# Sindaco



## traveller (Feb 27, 2003)

Some time back I mentioned an old Sindaco watch. I think it was Foggy who asked for pictures of military markings etc. If the pictures show then maybe Foggy has some information about the watch.

Only 32mm diameter with 16mm lug spacing.


----------



## traveller (Feb 27, 2003)

Try again!


----------



## traveller (Feb 27, 2003)

Don't seem to be able to atttach two on the same post so here's the front??


----------



## traveller (Feb 27, 2003)

Or was it someone else??


----------



## Foggy (Feb 25, 2003)

Good clear pic, Traveller, and a nice little watch. It is as I thought - an ATP - Army Time Piece. It is also said by some that ATP may mean Army Temporary Pattern. From what follows, this actually makes sense. World War II period. At the start of the war, we weren't geared up with enough military watches, so suitable civilian brands & modeal were used, and stamped with the ATP markings.

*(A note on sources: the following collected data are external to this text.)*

-- ==== Sys2Proof/Certificates/Slice0/Obligations.lean ====
section
/-! DEFINITION. The obligations: what the block must do by the numbered rules of the specification, for the provers. -/

section
open Sys2Proof Sys2Proof.Machine

/-- A step takes the command at the front of the queue and runs it on the rest, first in, first out. -/
def Obligations.StepRunsTheFrontCommand : Prop :=
  ∀ (c : Instr) (rest : List Instr) (s : State), s.pending = c :: rest → step s = exec c { s with pending := rest }

/-- On an empty queue a step is one 2 ns tick of the clock (a design choice of the model, log 1): while REFCLK runs it
    counts the ticks since reset, and SYS.TB advances by one; by two or by none in the tick in which a follower trims its
    rate (08 R280, 10 R347). While REFCLK is lost nothing happens. -/
def Obligations.AnEmptyQueueTicks : Prop :=
  ∀ s : State, s.pending = [] →
    (s.boot.refclk = false → step s = .next s) ∧
    (s.boot.refclk = true → ∃ t, step s = .next t ∧
      Only [.regs, .eng, .nodes, .conns, .combs, .was, .hits, .pcie, .log, .now, .slew] s t ∧
      t.rd rTB = s.rd rTB + (match s.slew with | none => 1 | some true => 2 | some false => 0) ∧
      t.now = s.now + 1 ∧ t.slew = none)

/-- Every command ends in a next state, never in a fault or a refusal, and changes only the parts of the state that
    `changes` lists for it: in particular only a device reset and the commands that the list names write the status, the
    memories, the fuses, the fault log or the boot stage, and no command touches the queue but a device reset, which keeps
    its contents. -/
def Obligations.EveryCommandKeepsItsFrame : Prop :=
  ∀ (c : Instr) (s : State), ∃ t, exec c s = .next t ∧ Only (changes c) s t

/-- What a device reset leaves, for every fuse bank and straps (00 R11, 02 R45, R46, R70, R71, 03 R128, 08 R281, 12 R397, R434,
    13 R457): the device in DAWN with the step engine STOPPED, STEP.COUNT 0, tag reference 0 and no settle round; every core
    UNCONFIGURED with its memories zero; every connection FREE, every port DOWN, the mailboxes, rings and queues empty, the
    fault log empty with SEQ 0, every power domain ON, CONFIG.HASH zero; and the registers of Tables 2.9, 7.13, 8.16, 10.4,
    12.16 and 13.6 at their defaults. -/
def Obligations.ResetValues : Prop :=
  ∀ (f : Fuses) (d : BitVec 3) (cc : Bool), let s := State.initial f d cc
    s.boot.stage = .dawn ∧ s.eng.phase = .stopped ∧ s.eng.count = 0 ∧ s.eng.tagRef = 0 ∧ s.eng.round = none ∧
    s.reconf.state = .idle ∧ s.reconf.cgen = false ∧ s.reconf.hash = List.replicate 48 0 ∧
    (∀ k, (s.core k).state = .unconfigured ∧ (s.core k).inbuf = [] ∧ ∀ a, (a < aCFG ∨ aCFG + 0x800 ≤ a) → (s.core k).mem.rd a = 0) ∧
    (∀ i, (s.conn i).state = .free ∧ (s.conn i).gen = 0) ∧ (∀ p, p < 7 → s.portState p = 0) ∧
    (∀ i, (s.mbox i).ring = [] ∧ (s.mbox i).staged = none) ∧ s.swap = none ∧ s.chans = [] ∧
    s.log.recs = [] ∧ s.log.seq = 0 ∧ s.log.queue = [] ∧ (∀ x, x < 90 → s.rn (rDomain x) = 1) ∧
    s.rn (rk 0 0x4800 2) = 2 ^ d.toNat ∧ s.rn rPeriod = 1000000 ∧ s.rn (rk 0 0x3800 3) = 0xFFFF ∧
    (∀ r, r < 64 → s.rn (hReg r 2) = 12 ∧ s.rn (hReg r 5) = 100) ∧ (∀ v, v < 64 → s.tileKind v = 1 ∧ s.tilePt v = v) ∧
    (∀ v, 64 ≤ v → v < 512 → s.tileKind v = 0) ∧ (∀ v, v < 512 → s.imageSlot v = 0xFFFF) ∧
    (∀ n, n < 32 → s.rn (tmr n 4) = 0xFFFFFFFF ∧ s.rn (tmr n 1) = 0) ∧ s.rn (rk 0 0x0802 1) = 95 ∧
    s.rd rTB = 0 ∧ s.pending = []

Any chance of a picture dial side, please ?









Cheers

Foggy


----------



## Foggy (Feb 25, 2003)

Thanks - you read my mind









Cheers

Foggy


----------



## traveller (Feb 27, 2003)

Thanks Foggy, that was fast!

I must have been posting the second pic. at the same time as your response.

Do you reckon it's probably from the '40s rather than '50s?

There is also a 4 fig. number between the lugs, a bit worn though, could that be a manufacturers number?


----------



## Foggy (Feb 25, 2003)

Sorry Traveller, in the haste of my first post I was maybe a little misleading.

On reflection, I think the 1950's timeframe is more likely for the ATP's. At the start of WWII, the forces were using GSTP (General Service Temporary Pattern) Pocket Watches. They then took delivery of wrist watches in the form of WWW's (Waterproof wrist watches). So the ATP's are probably post-war.

The number between the lugs is probably from the manufacturer, yes.

Cheers

Foggy


----------



## traveller (Feb 27, 2003)

Thanks again Foggy. My understanding was that the watch is from the 50's so you've confirmed it for me.


----------